**Brief:** Scan the data below. Pull out each line where "keyid" occurs.

**Supplied records:**
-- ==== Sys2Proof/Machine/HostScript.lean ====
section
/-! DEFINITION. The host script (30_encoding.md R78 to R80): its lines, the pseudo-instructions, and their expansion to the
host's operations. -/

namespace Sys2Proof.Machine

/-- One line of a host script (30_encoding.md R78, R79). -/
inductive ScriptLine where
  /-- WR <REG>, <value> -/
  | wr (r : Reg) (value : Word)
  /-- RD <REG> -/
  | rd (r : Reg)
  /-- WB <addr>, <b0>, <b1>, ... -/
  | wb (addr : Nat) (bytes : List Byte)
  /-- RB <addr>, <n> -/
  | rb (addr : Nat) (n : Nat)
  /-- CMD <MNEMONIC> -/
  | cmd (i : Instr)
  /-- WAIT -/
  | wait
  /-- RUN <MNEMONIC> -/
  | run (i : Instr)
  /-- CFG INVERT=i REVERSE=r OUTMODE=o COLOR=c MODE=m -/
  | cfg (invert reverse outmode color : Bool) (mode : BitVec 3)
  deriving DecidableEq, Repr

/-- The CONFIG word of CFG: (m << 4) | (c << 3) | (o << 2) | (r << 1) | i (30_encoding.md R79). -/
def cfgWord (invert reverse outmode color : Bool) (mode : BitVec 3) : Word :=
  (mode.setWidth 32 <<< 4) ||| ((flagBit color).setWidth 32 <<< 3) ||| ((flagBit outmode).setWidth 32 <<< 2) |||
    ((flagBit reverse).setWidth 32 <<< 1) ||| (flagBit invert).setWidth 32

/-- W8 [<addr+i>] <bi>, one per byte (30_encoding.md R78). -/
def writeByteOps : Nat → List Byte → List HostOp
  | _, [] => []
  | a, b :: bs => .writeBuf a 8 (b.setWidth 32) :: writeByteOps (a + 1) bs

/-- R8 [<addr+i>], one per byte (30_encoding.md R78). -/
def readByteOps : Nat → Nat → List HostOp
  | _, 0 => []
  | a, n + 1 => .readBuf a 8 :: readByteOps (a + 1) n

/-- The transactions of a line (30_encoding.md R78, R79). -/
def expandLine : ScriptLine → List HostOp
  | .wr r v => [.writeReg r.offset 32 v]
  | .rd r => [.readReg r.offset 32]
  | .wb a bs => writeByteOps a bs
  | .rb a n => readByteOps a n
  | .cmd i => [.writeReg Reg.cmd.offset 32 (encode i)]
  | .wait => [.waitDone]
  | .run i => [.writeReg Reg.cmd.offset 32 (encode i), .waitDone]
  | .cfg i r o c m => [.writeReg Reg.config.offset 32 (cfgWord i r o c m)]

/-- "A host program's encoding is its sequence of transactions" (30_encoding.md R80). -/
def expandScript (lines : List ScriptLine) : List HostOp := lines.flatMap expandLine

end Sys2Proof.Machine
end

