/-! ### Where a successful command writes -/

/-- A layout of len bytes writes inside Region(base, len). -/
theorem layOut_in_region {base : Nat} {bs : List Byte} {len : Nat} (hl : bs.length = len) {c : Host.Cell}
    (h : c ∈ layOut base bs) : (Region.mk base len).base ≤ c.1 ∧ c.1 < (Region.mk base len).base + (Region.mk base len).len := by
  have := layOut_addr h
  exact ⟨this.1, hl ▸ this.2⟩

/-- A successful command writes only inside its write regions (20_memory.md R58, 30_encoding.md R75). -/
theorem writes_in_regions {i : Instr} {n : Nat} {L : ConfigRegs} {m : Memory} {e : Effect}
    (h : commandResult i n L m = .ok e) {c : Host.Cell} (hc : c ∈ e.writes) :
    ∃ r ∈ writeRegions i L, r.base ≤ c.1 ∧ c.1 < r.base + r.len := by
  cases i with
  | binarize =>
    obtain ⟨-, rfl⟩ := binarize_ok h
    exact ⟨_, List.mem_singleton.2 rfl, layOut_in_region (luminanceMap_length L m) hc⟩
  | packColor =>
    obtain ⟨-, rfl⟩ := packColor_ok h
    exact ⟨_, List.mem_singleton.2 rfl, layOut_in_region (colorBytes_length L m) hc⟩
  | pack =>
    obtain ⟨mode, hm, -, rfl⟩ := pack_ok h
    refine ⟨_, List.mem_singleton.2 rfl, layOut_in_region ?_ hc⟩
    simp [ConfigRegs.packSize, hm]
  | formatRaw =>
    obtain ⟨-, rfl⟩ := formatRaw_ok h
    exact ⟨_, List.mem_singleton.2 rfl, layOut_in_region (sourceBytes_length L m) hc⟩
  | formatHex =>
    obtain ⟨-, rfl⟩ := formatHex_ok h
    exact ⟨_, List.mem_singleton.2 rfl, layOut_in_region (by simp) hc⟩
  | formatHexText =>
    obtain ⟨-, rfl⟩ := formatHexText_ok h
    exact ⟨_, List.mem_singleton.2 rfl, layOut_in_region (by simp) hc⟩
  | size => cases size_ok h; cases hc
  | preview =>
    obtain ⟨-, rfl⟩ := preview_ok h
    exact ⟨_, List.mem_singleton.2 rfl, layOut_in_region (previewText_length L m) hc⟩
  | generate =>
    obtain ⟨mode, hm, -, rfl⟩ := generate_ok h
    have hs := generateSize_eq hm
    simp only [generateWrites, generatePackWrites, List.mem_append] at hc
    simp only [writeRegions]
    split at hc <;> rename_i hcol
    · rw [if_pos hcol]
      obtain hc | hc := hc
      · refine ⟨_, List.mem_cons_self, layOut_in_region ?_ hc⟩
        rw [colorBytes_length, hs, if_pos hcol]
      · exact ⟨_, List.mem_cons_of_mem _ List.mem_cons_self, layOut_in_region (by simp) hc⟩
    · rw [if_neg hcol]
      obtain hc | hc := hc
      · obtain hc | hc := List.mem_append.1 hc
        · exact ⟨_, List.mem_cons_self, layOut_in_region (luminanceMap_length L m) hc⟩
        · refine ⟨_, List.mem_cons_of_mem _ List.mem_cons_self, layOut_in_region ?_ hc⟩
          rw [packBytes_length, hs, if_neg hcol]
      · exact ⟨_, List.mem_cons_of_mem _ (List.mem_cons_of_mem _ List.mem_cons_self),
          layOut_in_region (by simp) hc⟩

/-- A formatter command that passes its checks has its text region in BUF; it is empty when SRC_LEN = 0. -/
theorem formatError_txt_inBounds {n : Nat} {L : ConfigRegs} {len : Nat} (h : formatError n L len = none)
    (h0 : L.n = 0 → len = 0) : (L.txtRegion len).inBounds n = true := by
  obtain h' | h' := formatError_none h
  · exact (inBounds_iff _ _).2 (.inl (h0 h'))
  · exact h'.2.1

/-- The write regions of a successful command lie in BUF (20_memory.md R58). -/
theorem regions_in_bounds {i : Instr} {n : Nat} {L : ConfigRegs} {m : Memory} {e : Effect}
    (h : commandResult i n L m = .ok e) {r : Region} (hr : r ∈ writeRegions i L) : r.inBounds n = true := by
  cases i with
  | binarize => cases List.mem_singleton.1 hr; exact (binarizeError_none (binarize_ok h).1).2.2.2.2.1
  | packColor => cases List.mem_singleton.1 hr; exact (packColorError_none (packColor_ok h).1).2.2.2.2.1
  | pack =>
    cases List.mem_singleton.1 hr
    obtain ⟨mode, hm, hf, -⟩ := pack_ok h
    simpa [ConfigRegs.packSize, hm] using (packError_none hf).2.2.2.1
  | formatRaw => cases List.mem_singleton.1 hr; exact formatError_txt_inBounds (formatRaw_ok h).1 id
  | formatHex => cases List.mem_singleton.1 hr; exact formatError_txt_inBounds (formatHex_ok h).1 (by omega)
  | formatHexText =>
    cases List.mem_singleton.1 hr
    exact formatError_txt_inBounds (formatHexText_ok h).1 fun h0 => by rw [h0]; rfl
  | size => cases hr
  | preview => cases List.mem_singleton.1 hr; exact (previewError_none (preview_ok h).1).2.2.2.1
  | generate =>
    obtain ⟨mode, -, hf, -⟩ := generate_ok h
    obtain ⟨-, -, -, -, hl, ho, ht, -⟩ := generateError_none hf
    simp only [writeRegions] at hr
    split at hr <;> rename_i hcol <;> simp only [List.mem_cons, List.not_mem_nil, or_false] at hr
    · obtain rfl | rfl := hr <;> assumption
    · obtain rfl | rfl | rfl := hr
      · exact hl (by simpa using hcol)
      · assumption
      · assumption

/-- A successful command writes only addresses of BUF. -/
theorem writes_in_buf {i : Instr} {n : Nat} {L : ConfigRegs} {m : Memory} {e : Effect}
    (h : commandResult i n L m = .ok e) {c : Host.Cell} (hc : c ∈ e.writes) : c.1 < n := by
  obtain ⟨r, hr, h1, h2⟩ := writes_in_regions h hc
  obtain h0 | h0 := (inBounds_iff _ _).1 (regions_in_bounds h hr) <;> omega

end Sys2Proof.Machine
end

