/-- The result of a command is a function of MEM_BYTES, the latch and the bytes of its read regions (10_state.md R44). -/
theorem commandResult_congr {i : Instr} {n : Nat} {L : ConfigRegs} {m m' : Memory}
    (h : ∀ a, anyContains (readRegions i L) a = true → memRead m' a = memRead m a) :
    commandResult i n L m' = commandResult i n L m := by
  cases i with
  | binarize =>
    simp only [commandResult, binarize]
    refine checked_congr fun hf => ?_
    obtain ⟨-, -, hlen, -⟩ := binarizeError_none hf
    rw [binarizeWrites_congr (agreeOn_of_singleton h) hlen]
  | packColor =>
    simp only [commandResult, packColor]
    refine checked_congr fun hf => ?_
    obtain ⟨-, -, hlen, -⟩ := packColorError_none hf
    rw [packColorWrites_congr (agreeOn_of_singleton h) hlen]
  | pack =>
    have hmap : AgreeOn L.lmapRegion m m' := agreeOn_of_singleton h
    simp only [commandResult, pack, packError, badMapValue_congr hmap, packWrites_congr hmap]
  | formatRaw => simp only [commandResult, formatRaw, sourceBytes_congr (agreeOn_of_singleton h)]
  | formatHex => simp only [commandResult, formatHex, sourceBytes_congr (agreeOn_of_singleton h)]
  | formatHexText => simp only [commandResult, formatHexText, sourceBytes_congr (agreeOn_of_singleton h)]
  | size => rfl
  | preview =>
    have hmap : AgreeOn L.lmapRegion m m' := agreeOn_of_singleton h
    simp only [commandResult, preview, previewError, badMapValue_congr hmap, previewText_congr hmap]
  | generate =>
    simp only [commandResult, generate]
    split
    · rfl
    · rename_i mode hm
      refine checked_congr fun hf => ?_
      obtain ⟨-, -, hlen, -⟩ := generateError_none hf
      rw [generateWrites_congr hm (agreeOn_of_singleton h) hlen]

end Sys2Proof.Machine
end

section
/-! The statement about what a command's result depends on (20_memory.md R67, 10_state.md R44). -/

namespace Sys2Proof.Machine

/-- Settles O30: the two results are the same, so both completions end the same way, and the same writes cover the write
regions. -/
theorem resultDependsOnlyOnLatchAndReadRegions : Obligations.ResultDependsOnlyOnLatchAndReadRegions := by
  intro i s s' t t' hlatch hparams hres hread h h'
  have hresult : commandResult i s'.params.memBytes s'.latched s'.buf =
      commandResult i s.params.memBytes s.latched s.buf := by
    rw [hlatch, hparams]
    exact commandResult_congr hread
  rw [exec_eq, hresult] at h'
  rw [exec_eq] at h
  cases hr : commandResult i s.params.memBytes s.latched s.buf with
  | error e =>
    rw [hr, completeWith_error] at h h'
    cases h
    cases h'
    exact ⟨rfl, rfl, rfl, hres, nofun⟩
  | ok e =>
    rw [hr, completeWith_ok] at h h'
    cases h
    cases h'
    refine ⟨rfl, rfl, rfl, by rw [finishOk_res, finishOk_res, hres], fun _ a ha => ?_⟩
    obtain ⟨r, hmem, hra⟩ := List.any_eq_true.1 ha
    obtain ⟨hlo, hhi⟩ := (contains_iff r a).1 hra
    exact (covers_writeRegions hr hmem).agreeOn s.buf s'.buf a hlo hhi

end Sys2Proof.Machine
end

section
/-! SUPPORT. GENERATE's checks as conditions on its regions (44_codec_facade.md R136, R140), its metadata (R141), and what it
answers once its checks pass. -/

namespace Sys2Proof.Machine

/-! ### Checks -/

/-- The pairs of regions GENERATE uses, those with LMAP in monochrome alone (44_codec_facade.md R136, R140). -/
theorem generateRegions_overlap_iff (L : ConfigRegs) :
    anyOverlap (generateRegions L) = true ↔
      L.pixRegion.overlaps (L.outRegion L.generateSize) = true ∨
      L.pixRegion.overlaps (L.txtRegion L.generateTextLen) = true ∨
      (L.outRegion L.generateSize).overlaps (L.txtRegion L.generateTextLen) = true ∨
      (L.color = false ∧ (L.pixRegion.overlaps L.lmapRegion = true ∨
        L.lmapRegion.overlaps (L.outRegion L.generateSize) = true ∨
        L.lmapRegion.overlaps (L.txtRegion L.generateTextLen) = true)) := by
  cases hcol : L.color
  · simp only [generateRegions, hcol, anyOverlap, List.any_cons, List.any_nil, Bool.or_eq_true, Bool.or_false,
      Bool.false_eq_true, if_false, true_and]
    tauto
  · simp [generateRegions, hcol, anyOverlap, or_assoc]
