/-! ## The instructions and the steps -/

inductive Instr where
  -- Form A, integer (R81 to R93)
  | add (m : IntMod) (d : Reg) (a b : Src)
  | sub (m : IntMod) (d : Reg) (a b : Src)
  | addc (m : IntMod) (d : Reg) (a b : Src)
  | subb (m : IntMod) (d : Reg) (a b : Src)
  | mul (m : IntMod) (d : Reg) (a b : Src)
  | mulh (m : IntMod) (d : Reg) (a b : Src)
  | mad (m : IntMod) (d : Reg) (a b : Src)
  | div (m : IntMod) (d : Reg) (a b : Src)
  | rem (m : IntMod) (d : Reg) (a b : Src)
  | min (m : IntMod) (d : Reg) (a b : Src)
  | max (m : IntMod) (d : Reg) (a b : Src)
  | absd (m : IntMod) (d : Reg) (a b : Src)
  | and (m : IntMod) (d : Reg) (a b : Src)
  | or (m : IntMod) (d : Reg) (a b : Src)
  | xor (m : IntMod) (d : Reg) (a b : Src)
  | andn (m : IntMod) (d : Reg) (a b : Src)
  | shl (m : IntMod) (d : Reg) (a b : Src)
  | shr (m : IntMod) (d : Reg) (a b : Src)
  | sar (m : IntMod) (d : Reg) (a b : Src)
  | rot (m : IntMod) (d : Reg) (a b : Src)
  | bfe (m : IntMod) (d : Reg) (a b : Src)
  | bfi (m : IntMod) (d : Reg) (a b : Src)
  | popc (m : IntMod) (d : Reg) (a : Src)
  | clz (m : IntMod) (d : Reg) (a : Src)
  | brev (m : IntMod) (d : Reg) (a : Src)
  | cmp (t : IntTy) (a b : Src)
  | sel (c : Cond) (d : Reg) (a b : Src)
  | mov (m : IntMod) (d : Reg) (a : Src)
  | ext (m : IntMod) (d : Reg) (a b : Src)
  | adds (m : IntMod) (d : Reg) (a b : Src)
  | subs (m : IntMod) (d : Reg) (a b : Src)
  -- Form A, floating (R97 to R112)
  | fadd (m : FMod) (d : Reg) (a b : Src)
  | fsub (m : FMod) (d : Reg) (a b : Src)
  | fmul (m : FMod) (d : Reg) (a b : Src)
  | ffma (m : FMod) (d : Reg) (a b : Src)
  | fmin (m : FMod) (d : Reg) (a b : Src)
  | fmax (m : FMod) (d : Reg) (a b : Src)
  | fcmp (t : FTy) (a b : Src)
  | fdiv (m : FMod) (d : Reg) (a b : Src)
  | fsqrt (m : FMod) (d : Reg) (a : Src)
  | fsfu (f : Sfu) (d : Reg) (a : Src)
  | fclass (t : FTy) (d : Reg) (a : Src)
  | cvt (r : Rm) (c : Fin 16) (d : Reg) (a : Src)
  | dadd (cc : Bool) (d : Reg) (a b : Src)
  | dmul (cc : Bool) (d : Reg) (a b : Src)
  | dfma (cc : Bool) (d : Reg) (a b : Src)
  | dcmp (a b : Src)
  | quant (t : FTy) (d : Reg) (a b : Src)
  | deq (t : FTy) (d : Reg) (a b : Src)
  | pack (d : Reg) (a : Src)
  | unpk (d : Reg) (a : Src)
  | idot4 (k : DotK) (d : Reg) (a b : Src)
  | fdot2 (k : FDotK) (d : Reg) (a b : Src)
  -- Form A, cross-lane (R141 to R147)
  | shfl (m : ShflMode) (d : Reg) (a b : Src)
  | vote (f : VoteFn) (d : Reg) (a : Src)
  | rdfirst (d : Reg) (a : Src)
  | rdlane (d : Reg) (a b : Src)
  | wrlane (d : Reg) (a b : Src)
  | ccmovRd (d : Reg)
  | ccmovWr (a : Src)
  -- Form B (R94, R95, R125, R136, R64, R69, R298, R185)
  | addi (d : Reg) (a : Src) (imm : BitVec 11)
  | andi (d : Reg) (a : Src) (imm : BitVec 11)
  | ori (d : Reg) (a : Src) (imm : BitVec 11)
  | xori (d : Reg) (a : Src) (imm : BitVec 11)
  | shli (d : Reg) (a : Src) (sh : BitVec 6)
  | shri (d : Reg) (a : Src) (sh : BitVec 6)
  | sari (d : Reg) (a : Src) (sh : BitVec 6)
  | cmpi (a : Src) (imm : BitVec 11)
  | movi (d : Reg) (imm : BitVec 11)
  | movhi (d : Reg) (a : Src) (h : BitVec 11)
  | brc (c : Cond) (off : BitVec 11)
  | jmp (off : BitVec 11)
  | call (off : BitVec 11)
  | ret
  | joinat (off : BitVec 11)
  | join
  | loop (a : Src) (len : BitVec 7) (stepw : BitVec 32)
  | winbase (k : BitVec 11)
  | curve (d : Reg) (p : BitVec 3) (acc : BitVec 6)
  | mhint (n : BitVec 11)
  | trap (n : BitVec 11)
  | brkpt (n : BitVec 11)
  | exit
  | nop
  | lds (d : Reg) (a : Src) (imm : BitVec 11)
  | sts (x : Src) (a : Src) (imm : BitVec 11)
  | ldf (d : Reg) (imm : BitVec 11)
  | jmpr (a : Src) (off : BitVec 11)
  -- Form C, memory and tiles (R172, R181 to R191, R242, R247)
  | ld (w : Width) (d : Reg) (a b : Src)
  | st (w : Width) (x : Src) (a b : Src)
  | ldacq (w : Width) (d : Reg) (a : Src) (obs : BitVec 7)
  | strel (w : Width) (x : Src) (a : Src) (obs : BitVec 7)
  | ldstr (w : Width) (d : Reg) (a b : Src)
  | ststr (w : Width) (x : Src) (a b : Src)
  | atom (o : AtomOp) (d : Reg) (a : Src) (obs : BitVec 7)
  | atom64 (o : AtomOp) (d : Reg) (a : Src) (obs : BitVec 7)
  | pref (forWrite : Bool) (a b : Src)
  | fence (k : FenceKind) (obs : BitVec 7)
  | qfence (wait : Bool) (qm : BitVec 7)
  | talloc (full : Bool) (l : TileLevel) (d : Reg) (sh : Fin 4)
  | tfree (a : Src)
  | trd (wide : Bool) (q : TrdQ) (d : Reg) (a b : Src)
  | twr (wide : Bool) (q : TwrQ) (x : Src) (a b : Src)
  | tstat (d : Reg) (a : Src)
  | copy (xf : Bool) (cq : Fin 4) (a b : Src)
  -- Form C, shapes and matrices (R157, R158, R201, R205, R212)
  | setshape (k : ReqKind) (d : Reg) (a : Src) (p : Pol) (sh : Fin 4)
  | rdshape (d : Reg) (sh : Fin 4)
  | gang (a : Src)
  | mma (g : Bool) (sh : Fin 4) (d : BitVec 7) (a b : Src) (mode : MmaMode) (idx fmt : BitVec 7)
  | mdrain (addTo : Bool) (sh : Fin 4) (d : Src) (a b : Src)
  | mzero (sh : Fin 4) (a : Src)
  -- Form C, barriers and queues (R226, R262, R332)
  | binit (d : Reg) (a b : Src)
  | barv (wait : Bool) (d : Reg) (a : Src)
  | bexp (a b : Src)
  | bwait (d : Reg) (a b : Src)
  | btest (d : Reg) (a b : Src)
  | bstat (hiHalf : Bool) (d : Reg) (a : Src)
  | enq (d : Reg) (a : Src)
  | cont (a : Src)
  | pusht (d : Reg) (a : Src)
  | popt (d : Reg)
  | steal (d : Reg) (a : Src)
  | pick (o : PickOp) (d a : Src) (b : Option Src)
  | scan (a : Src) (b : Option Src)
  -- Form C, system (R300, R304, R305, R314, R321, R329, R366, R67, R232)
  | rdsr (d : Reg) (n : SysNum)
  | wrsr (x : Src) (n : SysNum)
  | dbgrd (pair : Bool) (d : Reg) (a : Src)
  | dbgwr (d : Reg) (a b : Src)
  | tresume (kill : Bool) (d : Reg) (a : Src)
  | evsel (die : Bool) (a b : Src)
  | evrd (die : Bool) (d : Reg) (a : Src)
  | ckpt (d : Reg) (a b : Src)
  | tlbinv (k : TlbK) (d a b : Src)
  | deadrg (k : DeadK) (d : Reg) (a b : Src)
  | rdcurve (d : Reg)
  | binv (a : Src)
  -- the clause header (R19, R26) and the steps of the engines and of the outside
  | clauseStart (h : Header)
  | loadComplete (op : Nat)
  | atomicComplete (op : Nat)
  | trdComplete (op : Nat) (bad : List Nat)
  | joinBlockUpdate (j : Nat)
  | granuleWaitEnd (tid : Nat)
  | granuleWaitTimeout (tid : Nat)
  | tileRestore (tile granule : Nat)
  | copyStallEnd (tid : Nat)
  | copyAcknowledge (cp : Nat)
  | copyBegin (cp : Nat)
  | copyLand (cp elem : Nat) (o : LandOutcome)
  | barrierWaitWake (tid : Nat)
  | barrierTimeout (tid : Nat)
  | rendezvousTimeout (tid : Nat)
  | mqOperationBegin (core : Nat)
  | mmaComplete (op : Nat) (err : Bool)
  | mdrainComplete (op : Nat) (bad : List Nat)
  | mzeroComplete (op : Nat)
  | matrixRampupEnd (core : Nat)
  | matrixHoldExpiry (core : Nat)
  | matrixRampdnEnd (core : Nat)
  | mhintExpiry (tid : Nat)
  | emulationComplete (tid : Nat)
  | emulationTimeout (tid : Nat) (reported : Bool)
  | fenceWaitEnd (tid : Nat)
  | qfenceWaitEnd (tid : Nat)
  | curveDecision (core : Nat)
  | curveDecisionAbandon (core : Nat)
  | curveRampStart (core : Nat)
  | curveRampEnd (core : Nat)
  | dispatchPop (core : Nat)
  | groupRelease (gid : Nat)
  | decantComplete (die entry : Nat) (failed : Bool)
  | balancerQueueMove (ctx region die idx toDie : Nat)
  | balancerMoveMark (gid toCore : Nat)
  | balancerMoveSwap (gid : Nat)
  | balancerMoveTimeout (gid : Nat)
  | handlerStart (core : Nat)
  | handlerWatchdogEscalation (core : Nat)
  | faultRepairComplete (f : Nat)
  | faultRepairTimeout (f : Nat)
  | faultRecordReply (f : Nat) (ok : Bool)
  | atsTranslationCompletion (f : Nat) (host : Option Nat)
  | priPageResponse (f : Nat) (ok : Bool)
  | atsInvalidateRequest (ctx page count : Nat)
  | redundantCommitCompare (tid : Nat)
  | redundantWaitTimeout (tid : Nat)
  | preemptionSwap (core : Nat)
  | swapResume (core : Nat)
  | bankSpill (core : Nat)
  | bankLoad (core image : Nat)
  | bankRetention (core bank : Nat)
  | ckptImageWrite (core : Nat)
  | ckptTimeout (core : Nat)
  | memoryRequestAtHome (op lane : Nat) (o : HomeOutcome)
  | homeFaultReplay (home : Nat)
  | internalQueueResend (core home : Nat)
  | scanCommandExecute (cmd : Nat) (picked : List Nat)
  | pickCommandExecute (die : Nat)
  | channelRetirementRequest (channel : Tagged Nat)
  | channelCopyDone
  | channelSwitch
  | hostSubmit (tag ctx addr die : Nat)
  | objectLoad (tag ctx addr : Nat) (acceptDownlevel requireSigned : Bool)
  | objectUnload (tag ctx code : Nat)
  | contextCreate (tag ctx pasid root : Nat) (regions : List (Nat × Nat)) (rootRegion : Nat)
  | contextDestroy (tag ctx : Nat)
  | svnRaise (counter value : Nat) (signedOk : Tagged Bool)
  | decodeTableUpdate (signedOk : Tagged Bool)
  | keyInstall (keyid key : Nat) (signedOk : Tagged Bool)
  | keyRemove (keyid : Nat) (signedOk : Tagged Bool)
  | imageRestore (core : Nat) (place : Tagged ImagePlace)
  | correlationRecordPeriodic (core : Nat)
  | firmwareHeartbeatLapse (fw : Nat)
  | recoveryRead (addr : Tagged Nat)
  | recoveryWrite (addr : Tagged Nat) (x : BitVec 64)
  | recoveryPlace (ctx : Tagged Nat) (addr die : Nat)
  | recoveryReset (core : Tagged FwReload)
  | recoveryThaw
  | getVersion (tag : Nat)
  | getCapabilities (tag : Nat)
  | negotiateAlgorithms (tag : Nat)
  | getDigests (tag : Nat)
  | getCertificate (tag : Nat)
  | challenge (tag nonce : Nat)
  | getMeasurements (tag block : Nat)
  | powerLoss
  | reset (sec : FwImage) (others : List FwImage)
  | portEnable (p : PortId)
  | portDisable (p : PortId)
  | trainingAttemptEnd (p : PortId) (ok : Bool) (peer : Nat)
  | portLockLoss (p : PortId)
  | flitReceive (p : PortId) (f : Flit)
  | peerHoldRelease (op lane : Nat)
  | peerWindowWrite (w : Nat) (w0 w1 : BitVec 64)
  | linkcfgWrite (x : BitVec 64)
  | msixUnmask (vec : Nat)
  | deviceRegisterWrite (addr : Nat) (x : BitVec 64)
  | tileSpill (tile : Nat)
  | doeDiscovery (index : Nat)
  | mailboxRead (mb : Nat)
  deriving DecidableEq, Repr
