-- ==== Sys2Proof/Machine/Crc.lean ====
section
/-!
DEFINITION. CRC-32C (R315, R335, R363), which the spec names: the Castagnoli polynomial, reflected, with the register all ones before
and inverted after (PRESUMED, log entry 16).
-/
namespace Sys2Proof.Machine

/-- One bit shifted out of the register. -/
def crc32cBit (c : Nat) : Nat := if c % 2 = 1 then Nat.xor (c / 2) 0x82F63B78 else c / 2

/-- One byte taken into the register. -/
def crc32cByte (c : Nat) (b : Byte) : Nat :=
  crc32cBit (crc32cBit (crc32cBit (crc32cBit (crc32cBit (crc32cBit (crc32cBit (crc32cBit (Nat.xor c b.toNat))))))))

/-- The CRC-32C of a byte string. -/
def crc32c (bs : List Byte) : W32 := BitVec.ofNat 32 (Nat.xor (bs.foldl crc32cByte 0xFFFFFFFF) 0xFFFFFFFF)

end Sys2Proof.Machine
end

**Output below:**
  | keyInstall (keyid key : Nat) (signedOk : Tagged Bool)
  | keyRemove (keyid : Nat) (signedOk : Tagged Bool)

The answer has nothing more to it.